Last month, the U.S. Department of Agriculture announced that they will not collect food insecurity data for 2025. The timing could not be worse.
Just as cuts to the Supplemental Nutrition Assistance Program, or SNAP — are set to go into effect as part of the One Big Beautiful Bill Act signed by President Trump in July, we will lose our key data resource to monitor and evaluate the food security status of all Americans.
Today we know so much more about how many Americans face the hardship of food insecurity, along with the attendant causes, consequences and effectiveness of public policy solutions, because three decades ago, USDA leadership sought to establish a rigorous survey of households.
Unless the administration reverses this decision, or Congress takes action to mandate data collection of household food security, then we will be worse off as a nation.
The USDA has annually collected information on the food security status of households since 1995 as a supplement to the monthly Current Population Survey, the source of our official unemployment statistics.
Based on the survey responses, households are categorized as being either food secure or food insecure, where food insecurity means that at some point in the prior year the household was unable to provide adequate and nutritious food for some or all the members of the household due to lack of financial resources.
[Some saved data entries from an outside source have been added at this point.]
/-! ### `setTrain` -/

@[simp] theorem State.setTrain_regs (s : State) (t : LTrain) : (s.setTrain t).regs = s.regs := rfl
@[simp] theorem State.setTrain_otp (s : State) (t : LTrain) : (s.setTrain t).otp = s.otp := rfl
@[simp] theorem State.setTrain_pins (s : State) (t : LTrain) : (s.setTrain t).pins = s.pins := rfl
@[simp] theorem State.setTrain_pcie (s : State) (t : LTrain) : (s.setTrain t).pcie = s.pcie := rfl
@[simp] theorem State.setTrain_boot (s : State) (t : LTrain) : (s.setTrain t).boot = s.boot := rfl
@[simp] theorem State.setTrain_clk (s : State) (t : LTrain) : (s.setTrain t).clk = s.clk := rfl
@[simp] theorem State.setTrain_hrn (s : State) (t : LTrain) : (s.setTrain t).hrn = s.hrn := rfl
@[simp] theorem State.setTrain_meas (s : State) (t : LTrain) : (s.setTrain t).meas = s.meas := rfl
@[simp] theorem State.setTrain_rein (s : State) (t : LTrain) : (s.setTrain t).rein = s.rein := rfl
@[simp] theorem State.setTrain_rmt (s : State) (t : LTrain) : (s.setTrain t).rmt = s.rmt := rfl
@[simp] theorem State.setTrain_fcst (s : State) (t : LTrain) : (s.setTrain t).fcst = s.fcst := rfl
@[simp] theorem State.setTrain_ring (s : State) (t : LTrain) : (s.setTrain t).ring = s.ring := rfl
@[simp] theorem State.setTrain_est (s : State) (t : LTrain) : (s.setTrain t).est = s.est := rfl
@[simp] theorem State.setTrain_fab (s : State) (t : LTrain) : (s.setTrain t).fab = s.fab := rfl
@[simp] theorem State.setTrain_brd (s : State) (t : LTrain) : (s.setTrain t).brd = s.brd := rfl
@[simp] theorem State.setTrain_sbg (s : State) (t : LTrain) : (s.setTrain t).sbg = s.sbg := rfl
@[simp] theorem State.setTrain_mram (s : State) (t : LTrain) : (s.setTrain t).mram = s.mram := rfl
@[simp] theorem State.setTrain_mem (s : State) (t : LTrain) : (s.setTrain t).mem = s.mem := rfl
@[simp] theorem State.setTrain_latches (s : State) (t : LTrain) : (s.setTrain t).latches = s.latches := rfl
@[simp] theorem State.setTrain_time (s : State) (t : LTrain) : (s.setTrain t).time = s.time := rfl
@[simp] theorem State.setTrain_elapsed (s : State) (t : LTrain) : (s.setTrain t).elapsed = s.elapsed := rfl
@[simp] theorem State.setTrain_out (s : State) (t : LTrain) : (s.setTrain t).out = s.out := rfl
@[simp] theorem State.setTrain_free (s : State) (t : LTrain) : (s.setTrain t).free = s.free := rfl
@[simp] theorem State.setTrain_pending (s : State) (t : LTrain) : (s.setTrain t).pending = s.pending := rfl
@[simp] theorem State.setTrain_rd (s : State) (t : LTrain) (k : Nat) : (s.setTrain t).rd k = s.rd k := rfl
@[simp] theorem State.setTrain_get (s : State) (t : LTrain) (g : Field) : (s.setTrain t).get g = s.get g := rfl
@[simp] theorem State.setTrain_isSet (s : State) (t : LTrain) (g : Field) : (s.setTrain t).isSet g = s.isSet g := rfl
@[simp] theorem State.setTrain_getI (s : State) (t : LTrain) (g : Field) : (s.setTrain t).getI g = s.getI g := rfl

/-! ### `setFleet` -/

@[simp] theorem State.setFleet_regs (s : State) (f : LFleet) : (s.setFleet f).regs = s.regs := rfl
@[simp] theorem State.setFleet_otp (s : State) (f : LFleet) : (s.setFleet f).otp = s.otp := rfl
@[simp] theorem State.setFleet_pins (s : State) (f : LFleet) : (s.setFleet f).pins = s.pins := rfl
@[simp] theorem State.setFleet_pcie (s : State) (f : LFleet) : (s.setFleet f).pcie = s.pcie := rfl
@[simp] theorem State.setFleet_boot (s : State) (f : LFleet) : (s.setFleet f).boot = s.boot := rfl
@[simp] theorem State.setFleet_clk (s : State) (f : LFleet) : (s.setFleet f).clk = s.clk := rfl
@[simp] theorem State.setFleet_hrn (s : State) (f : LFleet) : (s.setFleet f).hrn = s.hrn := rfl
@[simp] theorem State.setFleet_meas (s : State) (f : LFleet) : (s.setFleet f).meas = s.meas := rfl
@[simp] theorem State.setFleet_rein (s : State) (f : LFleet) : (s.setFleet f).rein = s.rein := rfl
@[simp] theorem State.setFleet_rmt (s : State) (f : LFleet) : (s.setFleet f).rmt = s.rmt := rfl
@[simp] theorem State.setFleet_fcst (s : State) (f : LFleet) : (s.setFleet f).fcst = s.fcst := rfl
@[simp] theorem State.setFleet_ring (s : State) (f : LFleet) : (s.setFleet f).ring = s.ring := rfl
@[simp] theorem State.setFleet_est (s : State) (f : LFleet) : (s.setFleet f).est = s.est := rfl
@[simp] theorem State.setFleet_fab (s : State) (f : LFleet) : (s.setFleet f).fab = s.fab := rfl
@[simp] theorem State.setFleet_brd (s : State) (f : LFleet) : (s.setFleet f).brd = s.brd := rfl
@[simp] theorem State.setFleet_sbg (s : State) (f : LFleet) : (s.setFleet f).sbg = s.sbg := rfl
@[simp] theorem State.setFleet_mram (s : State) (f : LFleet) : (s.setFleet f).mram = s.mram := rfl
@[simp] theorem State.setFleet_mem (s : State) (f : LFleet) : (s.setFleet f).mem = s.mem := rfl
@[simp] theorem State.setFleet_latches (s : State) (f : LFleet) : (s.setFleet f).latches = s.latches := rfl
@[simp] theorem State.setFleet_time (s : State) (f : LFleet) : (s.setFleet f).time = s.time := rfl
@[simp] theorem State.setFleet_elapsed (s : State) (f : LFleet) : (s.setFleet f).elapsed = s.elapsed := rfl
@[simp] theorem State.setFleet_out (s : State) (f : LFleet) : (s.setFleet f).out = s.out := rfl
@[simp] theorem State.setFleet_free (s : State) (f : LFleet) : (s.setFleet f).free = s.free := rfl
@[simp] theorem State.setFleet_pending (s : State) (f : LFleet) : (s.setFleet f).pending = s.pending := rfl
@[simp] theorem State.setFleet_rd (s : State) (f : LFleet) (k : Nat) : (s.setFleet f).rd k = s.rd k := rfl
@[simp] theorem State.setFleet_get (s : State) (f : LFleet) (g : Field) : (s.setFleet f).get g = s.get g := rfl
@[simp] theorem State.setFleet_isSet (s : State) (f : LFleet) (g : Field) : (s.setFleet f).isSet g = s.isSet g := rfl
@[simp] theorem State.setFleet_getI (s : State) (f : LFleet) (g : Field) : (s.setFleet f).getI g = s.getI g := rfl

@[simp] theorem State.emit_out (s : State) (o : Out) : (s.emit o).out = o :: s.out := rfl

/-! ### `msix` and `raiseBit` -/

@[simp] theorem State.msix_regs (s : State) (v : Nat) : (s.msix v).regs = s.regs := by
  unfold State.msix
  repeat' split
  all_goals rfl
@[simp] theorem State.msix_otp (s : State) (v : Nat) : (s.msix v).otp = s.otp := by
  unfold State.msix
  repeat' split
  all_goals rfl
@[simp] theorem State.msix_pins (s : State) (v : Nat) : (s.msix v).pins = s.pins := by
  unfold State.msix
  repeat' split
  all_goals rfl
@[simp] theorem State.msix_boot (s : State) (v : Nat) : (s.msix v).boot = s.boot := by
  unfold State.msix
  repeat' split
  all_goals rfl
@[simp] theorem State.msix_clk (s : State) (v : Nat) : (s.msix v).clk = s.clk := by
  unfold State.msix
  repeat' split
  all_goals rfl
@[simp] theorem State.msix_hrn (s : State) (v : Nat) : (s.msix v).hrn = s.hrn := by
  unfold State.msix
  repeat' split
  all_goals rfl
@[simp] theorem State.msix_meas (s : State) (v : Nat) : (s.msix v).meas = s.meas := by
  unfold State.msix
  repeat' split
  all_goals rfl
@[simp] theorem State.msix_rein (s : State) (v : Nat) : (s.msix v).rein = s.rein := by
  unfold State.msix
  repeat' split
  all_goals rfl
@[simp] theorem State.msix_rmt (s : State) (v : Nat) : (s.msix v).rmt = s.rmt := by
  unfold State.msix
  repeat' split
  all_goals rfl
@[simp] theorem State.msix_fcst (s : State) (v : Nat) : (s.msix v).fcst = s.fcst := by
  unfold State.msix
  repeat' split
  all_goals rfl
@[simp] theorem State.msix_ring (s : State) (v : Nat) : (s.msix v).ring = s.ring := by
  unfold State.msix
  repeat' split
  all_goals rfl
@[simp] theorem State.msix_est (s : State) (v : Nat) : (s.msix v).est = s.est := by
  unfold State.msix
  repeat' split
  all_goals rfl
@[simp] theorem State.msix_fab (s : State) (v : Nat) : (s.msix v).fab = s.fab := by
  unfold State.msix
  repeat' split
  all_goals rfl
@[simp] theorem State.msix_lks (s : State) (v : Nat) : (s.msix v).lks = s.lks := by
  unfold State.msix
  repeat' split
  all_goals rfl
@[simp] theorem State.msix_brd (s : State) (v : Nat) : (s.msix v).brd = s.brd := by
  unfold State.msix
  repeat' split
  all_goals rfl
@[simp] theorem State.msix_sbg (s : State) (v : Nat) : (s.msix v).sbg = s.sbg := by
  unfold State.msix
  repeat' split
  all_goals rfl
@[simp] theorem State.msix_mram (s : State) (v : Nat) : (s.msix v).mram = s.mram := by
  unfold State.msix
  repeat' split
  all_goals rfl
@[simp] theorem State.msix_mem (s : State) (v : Nat) : (s.msix v).mem = s.mem := by
  unfold State.msix
  repeat' split
  all_goals rfl
@[simp] theorem State.msix_latches (s : State) (v : Nat) : (s.msix v).latches = s.latches := by
  unfold State.msix
  repeat' split
  all_goals rfl
@[simp] theorem State.msix_time (s : State) (v : Nat) : (s.msix v).time = s.time := by
  unfold State.msix
  repeat' split
  all_goals rfl
@[simp] theorem State.msix_elapsed (s : State) (v : Nat) : (s.msix v).elapsed = s.elapsed := by
  unfold State.msix
  repeat' split
  all_goals rfl
@[simp] theorem State.msix_free (s : State) (v : Nat) : (s.msix v).free = s.free := by
  unfold State.msix
  repeat' split
  all_goals rfl
@[simp] theorem State.msix_pending (s : State) (v : Nat) : (s.msix v).pending = s.pending := by
  unfold State.msix
  repeat' split
  all_goals rfl

@[simp] theorem State.msix_rd (s : State) (v r : Nat) : (s.msix v).rd r = s.rd r := by simp [State.rd, State.dflt]
@[simp] theorem State.msix_get (s : State) (v : Nat) (g : Field) : (s.msix v).get g = s.get g := by simp [State.get]
@[simp] theorem State.msix_isSet (s : State) (v : Nat) (g : Field) : (s.msix v).isSet g = s.isSet g := by simp [State.isSet]
@[simp] theorem State.msix_getI (s : State) (v : Nat) (g : Field) : (s.msix v).getI g = s.getI g := by simp [State.getI]

@[simp] theorem State.raiseBit_otp (s : State) (g : Field) (v : Nat) : (s.raiseBit g v).otp = s.otp := by
  unfold State.raiseBit
  split <;> simp
@[simp] theorem State.raiseBit_pins (s : State) (g : Field) (v : Nat) : (s.raiseBit g v).pins = s.pins := by
  unfold State.raiseBit
  split <;> simp
@[simp] theorem State.raiseBit_boot (s : State) (g : Field) (v : Nat) : (s.raiseBit g v).boot = s.boot := by
  unfold State.raiseBit
  split <;> simp
@[simp] theorem State.raiseBit_clk (s : State) (g : Field) (v : Nat) : (s.raiseBit g v).clk = s.clk := by
  unfold State.raiseBit
  split <;> simp
@[simp] theorem State.raiseBit_hrn (s : State) (g : Field) (v : Nat) : (s.raiseBit g v).hrn = s.hrn := by
  unfold State.raiseBit
  split <;> simp
@[simp] theorem State.raiseBit_meas (s : State) (g : Field) (v : Nat) : (s.raiseBit g v).meas = s.meas := by
  unfold State.raiseBit
  split <;> simp
@[simp] theorem State.raiseBit_rein (s : State) (g : Field) (v : Nat) : (s.raiseBit g v).rein = s.rein := by
  unfold State.raiseBit
  split <;> simp
@[simp] theorem State.raiseBit_rmt (s : State) (g : Field) (v : Nat) : (s.raiseBit g v).rmt = s.rmt := by
  unfold State.raiseBit
  split <;> simp
@[simp] theorem State.raiseBit_fcst (s : State) (g : Field) (v : Nat) : (s.raiseBit g v).fcst = s.fcst := by
  unfold State.raiseBit
  split <;> simp
@[simp] theorem State.raiseBit_ring (s : State) (g : Field) (v : Nat) : (s.raiseBit g v).ring = s.ring := by
  unfold State.raiseBit
  split <;> simp
@[simp] theorem State.raiseBit_est (s : State) (g : Field) (v : Nat) : (s.raiseBit g v).est = s.est := by
  unfold State.raiseBit
  split <;> simp
@[simp] theorem State.raiseBit_fab (s : State) (g : Field) (v : Nat) : (s.raiseBit g v).fab = s.fab := by
  unfold State.raiseBit
  split <;> simp
@[simp] theorem State.raiseBit_lks (s : State) (g : Field) (v : Nat) : (s.raiseBit g v).lks = s.lks := by
  unfold State.raiseBit
  split <;> simp
@[simp] theorem State.raiseBit_brd (s : State) (g : Field) (v : Nat) : (s.raiseBit g v).brd = s.brd := by
  unfold State.raiseBit
  split <;> simp
@[simp] theorem State.raiseBit_sbg (s : State) (g : Field) (v : Nat) : (s.raiseBit g v).sbg = s.sbg := by
  unfold State.raiseBit
  split <;> simp
@[simp] theorem State.raiseBit_mram (s : State) (g : Field) (v : Nat) : (s.raiseBit g v).mram = s.mram := by
  unfold State.raiseBit
  split <;> simp
@[simp] theorem State.raiseBit_mem (s : State) (g : Field) (v : Nat) : (s.raiseBit g v).mem = s.mem := by
  unfold State.raiseBit
  split <;> simp
@[simp] theorem State.raiseBit_latches (s : State) (g : Field) (v : Nat) : (s.raiseBit g v).latches = s.latches := by
  unfold State.raiseBit
  split <;> simp
@[simp] theorem State.raiseBit_time (s : State) (g : Field) (v : Nat) : (s.raiseBit g v).time = s.time := by
  unfold State.raiseBit
  split <;> simp
@[simp] theorem State.raiseBit_elapsed (s : State) (g : Field) (v : Nat) : (s.raiseBit g v).elapsed = s.elapsed := by
  unfold State.raiseBit
  split <;> simp
@[simp] theorem State.raiseBit_free (s : State) (g : Field) (v : Nat) : (s.raiseBit g v).free = s.free := by
  unfold State.raiseBit
  split <;> simp
@[simp] theorem State.raiseBit_pending (s : State) (g : Field) (v : Nat) : (s.raiseBit g v).pending = s.pending := by
  unfold State.raiseBit
  split <;> simp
A more severe category is very low food security where normal eating patterns have been disrupted and food intake reduced.
It is not intended to capture the physiological condition of hunger, nor periodic fasting or dieting for noneconomic reasons, but rather the socioeconomic condition of limited or uncertain availability of nutritious and safe foods. The measure has been rigorously tested and validated, and has subsequently been added to several other (more narrowly targeted) federal and non-federal surveys.
In 2023, 13.5 percent of U.S. households were food insecure containing 47.4 million people and 5.1 percent of households containing 12.2 million people met the criteria for very low food insecurity. Importantly, the risk for food insecurity is higher for households with children (17.9 percent).
We know that food insecurity exists in rural areas (15.4 percent) as well as cities (15.9 percent), it exists across regions (14.7 percent in the South, 13.4 percent in the Midwest. We also know that food insecurity falls during strong economic times, declining from 11.1 percent to 10.5 percent during the first Trump administration, and falls in response to increases in safety net benefits, such as the Great Recession and COVID-era expansions in SNAP and cash transfers.
Monitoring the nation’s food security status is important in its own right and also because food insecurity is associated with a variety of negative health outcomes. This includes increased risks of some birth defects, anemia, cognitive problems and aggression and anxiety among children, and decreased nutrient intake, increased rates of mental health problems and depression, diabetes and poor cardiovascular health among adults.
As such, it adds tens of billions of dollars in additional health care expenditures in the U.S., and thus in recent years many health care settings, including the Veteran’s Administration, screen for food insecurity during patient in-take.
While poverty is certainly a key risk factor for food insecurity, it is by no means the sole determinant. Fewer than half of households living in poverty also report being food insecure, and indeed there are more persons residing in food insecure households with incomes above the poverty line than below.
Food insecurity among children has been linked to factors such as maternal mental health, and among seniors to factors such as disability status. Thus, measuring poverty alone is not sufficient for understanding the causes and consequences of food insecurity.
The USDA food security statistics are used not only to monitor and evaluate programs like SNAP, but they are also used by the major charitable food organizations to improve targeting of services across regions and specific demographic groups, such as veterans.
For example, Feeding America uses the food security data to produce its annual Map the Meal Gap that highlights among other things counties and congressional districts with elevated child food insecurity, while Meals On Wheels Association of America uses the USDA-produced information to better assist seniors in need.
By not collecting the data, By not collecting the data, we will lack a systematic understanding of the size and distribution of food insecurity in 2025 and efforts to address the need will be less effective. Now is not the time to walk away from that commitment.
Colleen Heflin is an author of “Food For Thought: Understanding Older Adult Food Insecurity” and a professor of public administration and international affairs at Syracuse University.
Hilary W. Hoynes is Chancellor’s Professor of Economics and Public Policy University of California at Berkeley.
James P. Ziliak is Gatton Endowed Chair in Microeconomics and founding director of the Center for Poverty Research at the University of Kentucky.